(Recorded data)
□ □ □ □

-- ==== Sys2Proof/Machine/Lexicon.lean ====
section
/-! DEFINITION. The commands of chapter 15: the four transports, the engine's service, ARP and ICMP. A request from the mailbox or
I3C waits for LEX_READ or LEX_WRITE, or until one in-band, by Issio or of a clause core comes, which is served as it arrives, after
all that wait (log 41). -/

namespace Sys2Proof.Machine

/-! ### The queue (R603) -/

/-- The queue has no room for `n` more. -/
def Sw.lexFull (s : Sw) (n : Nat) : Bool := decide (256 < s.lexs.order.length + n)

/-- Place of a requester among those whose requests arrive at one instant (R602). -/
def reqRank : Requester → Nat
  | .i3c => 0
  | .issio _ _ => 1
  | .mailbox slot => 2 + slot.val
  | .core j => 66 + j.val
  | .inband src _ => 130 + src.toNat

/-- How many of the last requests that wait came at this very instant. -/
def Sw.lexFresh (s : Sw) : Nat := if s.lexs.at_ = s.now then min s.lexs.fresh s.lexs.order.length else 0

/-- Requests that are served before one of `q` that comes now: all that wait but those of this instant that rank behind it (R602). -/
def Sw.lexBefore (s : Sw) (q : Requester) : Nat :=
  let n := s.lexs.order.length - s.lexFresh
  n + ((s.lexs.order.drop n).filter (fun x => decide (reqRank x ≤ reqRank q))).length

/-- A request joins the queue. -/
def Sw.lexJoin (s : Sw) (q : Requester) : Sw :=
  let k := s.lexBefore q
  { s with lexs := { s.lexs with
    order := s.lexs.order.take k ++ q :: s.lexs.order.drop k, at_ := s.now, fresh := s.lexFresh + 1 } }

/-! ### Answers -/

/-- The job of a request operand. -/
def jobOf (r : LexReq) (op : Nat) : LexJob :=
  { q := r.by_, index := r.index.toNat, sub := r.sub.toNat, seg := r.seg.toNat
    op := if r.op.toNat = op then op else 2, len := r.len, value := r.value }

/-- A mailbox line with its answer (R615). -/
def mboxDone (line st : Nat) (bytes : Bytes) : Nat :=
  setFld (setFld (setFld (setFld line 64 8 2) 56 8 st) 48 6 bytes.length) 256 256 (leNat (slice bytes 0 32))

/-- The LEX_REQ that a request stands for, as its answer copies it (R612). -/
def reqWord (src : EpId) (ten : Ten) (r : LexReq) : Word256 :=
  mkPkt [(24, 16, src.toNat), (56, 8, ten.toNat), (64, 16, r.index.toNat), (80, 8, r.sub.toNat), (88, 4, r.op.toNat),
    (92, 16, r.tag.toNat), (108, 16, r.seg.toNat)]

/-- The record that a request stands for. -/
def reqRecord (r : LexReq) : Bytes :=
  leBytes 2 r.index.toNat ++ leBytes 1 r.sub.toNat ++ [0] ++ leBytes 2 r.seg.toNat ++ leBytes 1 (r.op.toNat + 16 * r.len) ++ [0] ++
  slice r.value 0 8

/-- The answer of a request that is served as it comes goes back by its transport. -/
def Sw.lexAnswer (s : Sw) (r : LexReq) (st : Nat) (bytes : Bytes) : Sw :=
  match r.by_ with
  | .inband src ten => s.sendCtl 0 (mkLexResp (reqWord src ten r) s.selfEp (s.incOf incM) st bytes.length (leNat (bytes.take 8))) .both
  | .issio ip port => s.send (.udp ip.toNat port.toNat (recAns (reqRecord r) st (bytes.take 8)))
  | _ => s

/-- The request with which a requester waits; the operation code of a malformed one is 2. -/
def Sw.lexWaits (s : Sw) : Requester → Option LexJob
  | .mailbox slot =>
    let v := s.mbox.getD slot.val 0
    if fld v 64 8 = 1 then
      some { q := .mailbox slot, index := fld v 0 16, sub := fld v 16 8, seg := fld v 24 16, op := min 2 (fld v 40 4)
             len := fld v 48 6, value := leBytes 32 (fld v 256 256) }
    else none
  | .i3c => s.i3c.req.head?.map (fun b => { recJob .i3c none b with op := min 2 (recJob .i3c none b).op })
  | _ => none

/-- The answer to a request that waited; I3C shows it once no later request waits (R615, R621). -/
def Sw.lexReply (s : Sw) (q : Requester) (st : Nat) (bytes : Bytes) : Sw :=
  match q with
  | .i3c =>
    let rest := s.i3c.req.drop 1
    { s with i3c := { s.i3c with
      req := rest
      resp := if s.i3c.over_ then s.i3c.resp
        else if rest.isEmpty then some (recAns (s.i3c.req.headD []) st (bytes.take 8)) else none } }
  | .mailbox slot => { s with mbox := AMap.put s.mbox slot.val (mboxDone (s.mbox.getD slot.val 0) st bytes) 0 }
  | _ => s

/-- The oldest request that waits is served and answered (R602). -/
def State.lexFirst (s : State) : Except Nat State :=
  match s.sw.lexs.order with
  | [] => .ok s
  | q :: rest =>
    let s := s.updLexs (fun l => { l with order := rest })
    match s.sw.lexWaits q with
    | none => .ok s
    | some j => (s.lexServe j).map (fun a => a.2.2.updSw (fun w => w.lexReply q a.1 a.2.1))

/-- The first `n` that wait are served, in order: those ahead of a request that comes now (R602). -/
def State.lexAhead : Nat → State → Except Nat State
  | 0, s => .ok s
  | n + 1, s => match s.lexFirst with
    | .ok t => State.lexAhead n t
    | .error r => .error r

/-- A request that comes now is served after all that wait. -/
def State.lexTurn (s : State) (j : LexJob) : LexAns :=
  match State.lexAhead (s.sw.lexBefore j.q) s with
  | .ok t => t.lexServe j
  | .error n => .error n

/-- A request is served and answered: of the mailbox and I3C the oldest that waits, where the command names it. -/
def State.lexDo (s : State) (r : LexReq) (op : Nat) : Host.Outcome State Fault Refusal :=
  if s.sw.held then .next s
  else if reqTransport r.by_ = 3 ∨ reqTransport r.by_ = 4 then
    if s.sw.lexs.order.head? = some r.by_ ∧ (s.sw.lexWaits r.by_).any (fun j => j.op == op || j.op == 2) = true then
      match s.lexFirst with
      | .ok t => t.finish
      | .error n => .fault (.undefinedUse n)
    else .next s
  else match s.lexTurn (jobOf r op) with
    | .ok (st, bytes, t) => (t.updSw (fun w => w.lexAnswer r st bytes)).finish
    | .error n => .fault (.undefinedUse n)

□ □ □ □

● **Task item**:
For each line in the data above that contains the string "instant", extract the line.

● **Expected output**:
/-- Place of a requester among those whose requests arrive at one instant (R602). -/
/-- How many of the last requests that wait came at this very instant. -/
/-- Requests that are served before one of `q` that comes now: all that wait but those of this instant that rank behind it (R602). -/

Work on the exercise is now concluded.